When I found out where I was accepted, I went to visit the universities and colleges that were too far away for me to visit before I was the one making the decision. I am from California, born and raised in the Bay Area. My family is from back East (New York City, not New England). When I went to visit New Haven, Connecticut (where Yale is located), I naively thought that, since I saw other Black people and a few Asians, in addition to White people, that the city was integrated and “diverse”.

 

It wasn’t until I was a student that I learned how racially and ethnically tense the city was. It was the first time that I experienced that level of socioeconomic segregation and self-segregation. It was also the first time that I encountered so many different types of Caucasians at each other’s throats (Italians versus Irish versus WASP, etc.). Needless, to say, that was something I did not enjoy, but to be honest, the experience opened my eyes,  made me appreciate things and people, and shaped how I looked at our nation as a whole.

 

Example B.

 

I spent a semester at UCLA when I was researching film schools and deciding where I wanted to apply to grad school. I loved how many other middle-class students of color I saw and made a lot of friends while I was on campus. One day at work (I was a waitress at the Chart House in Westwood); one of my coworkers said to me what a shock UCLA was for her and jokingly called it “University of Caucasians Lost among Asians”. I was taken back a bit by her racist joke but tried to listen to the message behind her statement.

 

Jokes aside, she was communicating that she had come from a very homogeneous background and that the diversity overwhelmed her.

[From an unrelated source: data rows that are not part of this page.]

/-- The next job of the Hound's plan, in order of acceptance. -/
def nextHoundJob (s : State) (h : Nat) : Option Nat :=
  match (hound s h).serves with
  | none => none
  | some (k, p, _, _) =>
    (s.jobs.find? (fun (j, b) =>
      b.kennel == k && b.plan == p && jobLive b && !(hound s h).past.contains j)).map (·.1)

/-- HOUND_JOB_START. -/
def execHoundJobStart (h : Fin 128) (s : State) : Result :=
  attempt (fun s =>
    let x := hound s h.val
    match x.serves, nextHoundJob s h.val with
    | some (k, p, vid, index), some j =>
      match (plan? s k p), (plan? s k p).bind (fun q => q.verts[vid]?) with
      | some plan, some v =>
        if x.job.isSome || x.lockup || unitGated s (.hound h) || 2 ≤ pState s || !mayStart s k then none
        else
          let s := setUpHound s h.val
          let data := slice v.body (le v.body 16 4) (le v.body 20 4)
          some (modHound s h.val (fun x => { x with
            regs := startRegs (entryAddr plan vid v) index v.nhounds,
            spad := Memory.write (x.spad.filter (fun c => spadUser ≤ c.1)) 0 data,
            l1d := [], job := some j, past := x.past.filter (fun i => (job? s i).isSome),
            inbufs := [], outbufs := [], pubSeq := none, window := 0, wfi := false, waiting := false }))
      | _, _ => none
    | _, _ => none) s

/-! ### Staging (R236) -/

/-- An input buffer that holds nothing; which one is open. -/
def freeIn (s : State) (h : Nat) (v : Vertex) : Option (Nat × State) :=
  pick s ((List.range (hcNin v.cfg)).filter (fun i => (tfind? (hound s h).inbufs i).isNone))

/-- A skip mark goes out on a port; a skip mark needs no slot. -/
def sendSkip (s : State) (x : Vx) (port q : Nat) : State :=
  let s := modVert s x.j x.vid (fun w => { w with outq := w.outq ++ [(port, .skip q)] })
  (publishNext s (again s x) port).getD s

/-- The cycle of which the vertex is the entry, with its FEEDBACK edge (R118). -/
def entryCycle (x : Vx) : Option (Nat × Edge) :=
  (x.plan.edges.zip (List.range x.plan.edges.length)).findSome? (fun (e, i) =>
    if eFeedback e && e.dsts.any (fun d => d.1 == x.vid) then some (i, e) else none)

/-- The output port's edge lies on the cycle `f`. -/
def cyclePort (x : Vx) (f port : Nat) : Bool :=
  (outEdge? x.plan x.vid port).any (fun o => cycleOf x.plan o.1 == some f)

/-- The input may be answered on the cycle `f`: it came on the cycle, or into its entry. -/
def onCycleIn (x : Vx) (f port : Nat) : Bool :=
  (entryCycle x).any (fun e => e.1 == f) ||
  (inEdge? x.plan x.vid port).any (fun i => onCycleDst x.plan f i.1 i.2)

/-- Tiles of a cycle inside one of its vertices: those that wait to be published on the
cycle, those that its engine keeps, and the Hound input buffers that have not been answered
on the cycle (R118). -/
def cycleInside (s : State) (x : Vx) (f : Nat) : Nat :=
  let tile := fun (it : OItem) => match it with | .tile _ => true | .skip _ => false
  if !(List.range x.vert.nout).any (cyclePort x f) then 0
  else
    x.st.outq.countP (fun o => cyclePort x f o.1 && tile o.2) +
    (match x.st.eng with
     | .facet g => g.gate.countP (fun h => cyclePort x f h.port && tile h.item)
     | .cze z => b2n z.held.isSome
     | .dge ts => ts.length
     | _ => 0) +
    sumOf (if x.vert.kind = kHound then x.vert.units else []) (fun h =>
      if (hound s h).job = some x.j then
        (hound s h).inbufs.countP (fun e => onCycleIn x f e.2.port &&
          !e.2.sent.any (fun p => cyclePort x f p.1))
      else 0)

/-- The tiles on a cycle's edges and inside its vertices (R118). (DEDUCED, unsafe: log
entry 69.) -/
def cycleTiles (s : State) (x : Vx) (f : Nat) : Nat :=
  cycleQueued x.plan x.job f +
  sumOf (List.range x.job.verts.length) (fun vid =>
    match vx? s { job := x.j, vid } with
    | some y => cycleInside s y f
    | none => 0)

/-- The vertex may take from the port under R118. -/
def cycleAllows (s : State) (x : Vx) (port : Nat) : Bool :=
  match entryCycle x, inEdge? x.plan x.vid port with
  | some (f, e), some (i, k) =>
    onCycleDst x.plan f i k ||
      (!e.dsts.any (fun d => d.1 == x.vid && portReady x d.2) && cycleTiles s x f < e.credits)
  | _, _ => true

For the first time in her life, she was experiencing what it was like to be a minority. Her humor was insensitive and inappropriate, but her reaction was honest and genuine. (By the way, there was a lawsuit filed by Asian rights activists around that time—the 1990s—about discrimination against Asians, so I guess, it’s all relative, right?)

 

The moral of the story is that your background will likely shape your reaction to your college experience. However, for some, going someplace completely different from where you grew up will be great, especially if you hated where you grew up and currently live. This was the case for one of my good friends in college, who was from a small, one-horse town and had never watched TV (no, I am not kidding). She loved living in a mid-size city like New Haven and has ended up making New Haven her home for more than 10 years now.